Policy for the Consideration of Trustee Nominees

 

            The following Policy for the Consideration of Trustee Nominees (the “Policy”) shall be followed by the Executive Committee (the “Committee”) of each Evergreen Trust in filling vacancies on the Boards of Trustees or when Trustees are to be nominated for election by shareholders.

 

Minimum Nominee Qualifications

 

1.         With respect to nominations for Trustees who are not interested persons of a Fund as defined by Section 2(a)(19) of the Investment Company Act of 1940 (the “1940 Act”) (“Disinterested Trustees”), nominees shall be independent of the Fund’s investment adviser and other principal service providers.  The Committee shall also consider the effect of any relationship beyond those delineated in the 1940 Act that might impair independence, such as business, financial or family relationships with the investment adviser or its affiliates.

 

2.         Disinterested Trustee nominees must qualify for service on the Fund’s Audit Committee under the rules of the American Stock Exchange (including financial literacy requirements) or other applicable securities exchange.

 

3.         With respect to all Trustees, nominees must qualify under all applicable laws and regulations.

 

4.         The proposed nominee may not be within five years of the Fund’s retirement age for        Trustees unless he or she is nominated for re-election.

 

5.         The Committee may also consider such other factors as it may determine to be relevant.

 

Other Qualifications

 

1.         With respect to all proposed nominees, the Committee shall consider whether the proposed nominee serves on boards of or is otherwise affiliated with competing financial service organizations or their related fund complexes or companies in which the Evergreen Funds may invest.

 

2.         The Committee shall consider whether the proposed nominee is able to and intends to commit the time necessary for the performance of Trustee duties. 

 

3.         The Committee shall consider the integrity and character of the proposed nominee, and the proposed nominee’s compatibility with the current Trustees.

 

4.         The Committee may require an interview with the proposed nominee.

 

Nominees Recommended by Shareholders

 

1.         The Committee shall consider nominations for openings on the Board of Trustees from shareholders who have separately or as a group held for at least one full year 5% of the shares of a Fund.
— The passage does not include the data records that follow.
-- ==== Sys2Proof/Machine/Placement.lean ====
section
/-! DEFINITION. Where crews go: placement, stopping, saving, restoring, slices, halts (R226, R231, R235 to R240, R253, R256 to
R262, R319, R359, R373, R378, R384, R391, R397, R398, R448). -/

namespace Sys2Proof.Machine

/-! ### Room on a sub-core (R230, R256, R384, R409, R411) -/

/-- The crews placed on a sub-core. -/
def State.crewsAt (s : State) (p : Nat × Nat) : List (Nat × Crew) := s.crews.filter fun e => e.2.place == some p

/-- The sub-cores of a board that are in service (R384, R411). -/
def State.servingSubs (s : State) (b : Nat) : List (Nat × Nat) :=
  (boardSubs (brdSplit (s.brd b)) b).filter (s.subInService (brdSplit (s.brd b)))

/-- A sub-core uses a unit (R409): a column of its own, or a unit of its core. -/
def unitServes (u : UnitId) (m : Nat) (p : Nat × Nat) : Bool :=
  if u.kind = 9 then (modeColumns m p.2).any fun c => u.num == 4 * p.1 + c
  else decide (3 ≤ u.kind) && decide (u.kind ≤ 8) && u.num == p.1

/-- A sub-core uses a unit that is under test (R409). -/
def State.underTest (s : State) (m : Nat) (p : Nat × Nat) : Bool := s.dev.testing.any fun u => unitServes u m p

/-- The free contexts of a sub-core that holds some crews, rising. -/
def freeContexts (m : Nat) (l : List (Nat × Crew)) : List Nat :=
  (List.range (modeContexts m)).filter fun k => !l.any fun e => e.2.contexts.contains k

/-- Scratchpad bytes that crews take. -/
def scratchUsed (l : List (Nat × Crew)) : Nat := l.foldl (fun n e => n + e.2.scratchBytes + e.2.spill) 0

/-- A sub-core that holds some crews can take one more of a function, with so many teams and bytes. -/
def State.hasRoom (s : State) (v m : Nat) (p : Nat × Nat) (teams bytes : Nat) (l : List (Nat × Crew)) : Bool :=
  decide (p.2 < modeSubs m) && s.subInService m p && !s.underTest m p && l.all (fun e => e.2.fn == v)
    && decide (teams ≤ (freeContexts m l).length) && decide (scratchUsed l + bytes ≤ modeScratch m)

/-- A board serves a function now (R384). -/
def State.boardServes (s : State) (v b : Nat) : Bool :=
  let c := s.brd b
  !s.brdMoving b && decide (b < 24) &&
    ((brdMode c == 1 && brdVfa c == v) || (brdMode c == 2 && s.sliceVf b == some v) || (brdMode c == 3 && s.rated v))

/-- The launch of a crew fuses its boards (R257). -/
def State.fused (s : State) (cr : Crew) : Bool := ((s.launches.find? cr.launch).map fun l => l.pkt.fuse).getD false

/-! ### What waits for a place (R238, R253, R256 to R258) -/

/-- What a crew, or the crews of a table, ask of a place. -/
structure Claim where
  fn : Nat
  /-- crews, on distinct sub-cores of one board -/
  count : Nat
  fuse : Bool
  /-- split modes in which they can run -/
  modes : List Nat
  teams : Nat
  bytes : Nat
  /-- by split mode, the half that must hold an overlay of a set, or be free to take it -/
  halves : List (Nat × Bank × Nat × Nat)
  /-- the same, for each crew its own -/
  own : List (List (Nat × Bank × Nat × Nat)) := []
deriving DecidableEq, Repr

/-- A half holds an overlay of a set, or nothing holds the half. -/
def State.halfOk (s : State) (p : Nat × Nat) (b : Bank) (set ovl : Nat) (gone : Nat → Bool) : Bool :=
  (s.sub p).half b == some (set, ovl) || !s.halfHeld p b gone

/-- The halves of a sub-core serve what a crew needs of them in a split mode. -/
def State.halvesOk (s : State) (gone : Nat → Bool) (m : Nat) (p : Nat × Nat) (l : List (Nat × Bank × Nat × Nat)) : Bool :=
  l.all fun h => h.1 != m || s.halfOk p h.2.1 h.2.2.1 h.2.2.2 gone

/-- One crew of a claim finds room on a sub-core, once some crews have gone. -/
def State.claimAt (s : State) (k : Claim) (gone : Nat → Bool) (p : Nat × Nat) : Bool :=
  let m := brdSplit (s.brd (boardOf p.1))
  k.modes.contains m && s.hasRoom k.fn m p k.teams k.bytes ((s.crewsAt p).filter fun e => !gone e.1)
    && s.halvesOk gone m p k.halves && (k.own.isEmpty || k.own.any (s.halvesOk gone m p))

/-- Crews with needs of their own find one place each, no two the same. -/
def matchPlaces (ok : Nat × Nat → List (Nat × Bank × Nat × Nat) → Bool) : List (List (Nat × Bank × Nat × Nat)) → List (Nat × Nat) → Bool
  | [], _ => true
  | h :: l, ps => ps.any fun p => ok p h && matchPlaces ok l (ps.filter (· != p))

/-- A board has room for a claim, once some crews have gone. -/
def State.claimOn (s : State) (k : Claim) (gone : Nat → Bool) (b : Nat) : Bool :=
  let l := (s.boardCrews b).filter fun e => !gone e.1
  let ps := (boardSubs (brdSplit (s.brd b)) b).filter (s.claimAt k gone)
  decide (k.count ≤ ps.length) && !l.any (fun e => s.fused e.2) && (!k.fuse || l.isEmpty)
    && matchPlaces (s.halvesOk gone (brdSplit (s.brd b))) k.own ps

/-- A board that serves the function now has room for a claim, once some crews have gone. -/
def State.claimFits (s : State) (k : Claim) (gone : Nat → Bool) : Bool :=
  (List.range 24).any fun b => s.boardServes k.fn b && s.claimOn k gone b

/-- A claim that some board serving the function could meet, were it empty. -/
def State.claimCould (s : State) (k : Claim) : Bool := s.claimFits k fun _ => true

/-- The claim of a launch's next crew, or table: in the modes whose sets are translated. -/
def State.launchClaim (s : State) (l : Launch) : Claim :=
  { fn := l.fn, count := if l.pkt.cpt = 0 then 1 else min l.pkt.cpt (l.pkt.ncrew - l.next), fuse := l.pkt.fuse
    modes := (l.sets.filter fun e => ((s.sets.find? e.2).map TransSet.ready).getD false).map (·.1)
    teams := l.kern.teams, bytes := crewScratch l.kern l.pkt.scratch + l.kern.spill
    halves := l.sets.map fun e => (e.1, .a, e.2, l.kern.ovl) }

/-- The halves that a saved crew's state names. -/
def Crew.needs (cr : Crew) : List (Nat × Bank × Nat × Nat) :=
  (cr.needA.map fun n => (cr.split, .a, cr.set, n)).toList ++ (cr.needB.map fun n => (cr.split, .b, cr.set, n)).toList

/-- The claim of a saved crew, or of its table. -/
def State.restoreClaim (s : State) (id : Nat) (cr : Crew) : Claim :=
  { fn := cr.fn, count := (s.tableCrews id).length, fuse := s.fused cr, modes := [cr.split], teams := cr.nteam
    bytes := cr.scratchBytes + cr.spill, halves := [], own := (s.tableCrews id).map fun e => e.2.needs }

/-- A team of an evicted crew could go on: its object is complete, or cannot be read, or its monitored line has been written. -/
def State.teamWakes (s : State) (t : Team) : Bool :=
  match t.status with
  | .parked (.cjoin a) =>
    match t.answer 0 with
    | some (.data b) => (objOf (leNat b)).complete
    | some _ => true
    | none =>
      match s.checkAccess t (objAccess a) with
      | .error _ => true
      | .ok (.fabric _ _) => false
      | .ok p => !s.placeWaits (s.fnOf t) p && (objOf (s.loadNat p 16).1).complete
  | .parked .mwait => (t.link.monitor.map Monitor.hit).getD true
  | _ => false

/-- A checkpoint command runs (R423). -/
def State.checkpointing (s : State) : Bool := s.dev.ckstat.toNat % 4 == 1

/-- The restore condition of a saved crew holds, in itself or in a crew of its table. -/
def State.restorable (s : State) (id : Nat) (c : Crew) : Bool :=
  match c.status with
  | .saved .evict => (s.tableCrews id).any fun e => (s.teamsOf e.1).any fun t => s.teamWakes t.2
  | .saved _ => true
  | _ => false

/-- The claims of a function's saved crews that may be restored. -/
def State.restoreClaims (s : State) (v : Nat) : List Claim :=
  (s.crews.filter fun e => e.2.fn == v && s.restorable e.1 e.2).map fun e => s.restoreClaim e.1 e.2

/-- An evicted crew of a launch that may be restored is restored before a crew of a higher index begins (R238). -/
def State.heldBack (s : State) (id : Nat) : Bool :=
  s.crews.any fun e => e.2.launch == id && e.2.status == .saved .evict && s.restorable e.1 e.2

/-- Launches of a function with crews to place. -/
def State.placing (s : State) (v : Nat) : List (Nat × Launch) :=
  s.launches.filter fun e => e.2.fn == v && e.2.ready && !e.2.halted && decide (e.2.next < e.2.pkt.ncrew) && !s.heldBack e.1

/-- A launch is the one whose crew is chosen next among those that a board could take: the highest PRIO, then the lowest serial
(R253, log entry 25). -/
def State.firstLaunch (s : State) (id : Nat) (l : Launch) : Bool :=
  (s.placing l.fn).all fun e => e.1 == id || decide (e.2.pkt.prio < l.pkt.prio) ||
    (e.2.pkt.prio == l.pkt.prio && decide (l.serial.toNat < e.2.serial.toNat)) || !s.claimCould (s.launchClaim e.2)

/-- A saved crew of a function that may be restored goes before any new one (R253). -/
def State.restoreWaits (s : State) (v : Nat) : Bool := (s.restoreClaims v).any s.claimCould

/-- The claims chosen for a function: of its saved crews, else of its first launch (R253). -/
def State.chosen (s : State) (v : Nat) : List Claim :=
  if (s.fn v).state != .running then []
  else if s.restoreWaits v then (s.restoreClaims v).filter s.claimCould
  else ((s.placing v).filter fun e => s.firstLaunch e.1 e.2 && s.claimCould (s.launchClaim e.2)).map fun e => s.launchClaim e.2

/-- A function has a crew to place or to restore. -/
def State.wantsRoom (s : State) (v : Nat) : Bool := !(s.chosen v).isEmpty

/-- Pool sub-cores that a function holds. -/
def State.poolSubs (s : State) (v : Nat) : Nat :=
  ((List.range 24).filter fun b => brdMode (s.brd b) == 3).foldl (fun n b =>
    n + ((boardSubs (brdSplit (s.brd b)) b).filter fun p => (s.crewsAt p).any fun e => e.2.fn == v).length) 0

/-- GUAR of arbiter 0. -/
def State.issueShare (s : State) (v : Nat) : Nat := rateGuar ((s.fn v).rate 0)

/-- A function's ratio of pool sub-cores held to GUAR is below another's, the lower number winning a tie (R391). -/
def State.poolBefore (s : State) (v w : Nat) : Bool :=
  let a := s.poolSubs v * s.issueShare w
  let b := s.poolSubs w * s.issueShare v
  if s.issueShare v = 0 then s.issueShare w == 0 && decide (v < w)
  else if s.issueShare w = 0 then true
  else decide (a < b) || (a == b && decide (v < w))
2.         The Committee shall give candidates recommended by shareholders the same consideration as any other candidate.

3.         Shareholder recommendations should be sent to the attention of the Committee in care of the Fund’s Secretary and should include biographical information, including business experience for the past ten years and a description of the qualifications of the proposed nominee, along with a statement from the proposed nominee that he or she is willing to serve and meets the requirements to be a Disinterested Trustee, if applicable.

 

Process for Identifying and Evaluating Trustee Nominees

 

1.         When identifying and evaluating prospective nominees for openings on the Board of Trustees, the Committee shall review all recommendations in the same manner, including           those received from shareholders.

 

2.         The Committee shall first determine if the prospective nominee meets the minimum qualifications set forth above.  Those proposed nominees meeting the minimum qualifications will then be considered by the Committee with respect to the other qualifications listed above, and any other qualifications deemed to be important by the Committee.

 

3.         Those nominees selected by the Committee shall be recommended to the Boards of Trustees.

 

Last Approved:             June 17, 2004

Last Revised:                June 17, 2004

 


EXHIBIT C

 

Amended and Restated Audit Committee Charter

(Amended and Restated as of March 15, 2007)

 

The Board of Trustees (the “Board”) of the registered investment companies listed in Appendix A hereto (each a “Fund”), as the same may be periodically updated, has adopted this Charter to govern the activities of the Audit Committee (the “Committee”) of the Board with respect to its oversight of the Fund.  This Charter applies separately to each fund listed on Appendix A and its particular Board and Committee, and shall be interpreted accordingly.  This Charter supersedes and replaces any audit committee charter previously adopted for the Fund by the Board or a committee of the Board.   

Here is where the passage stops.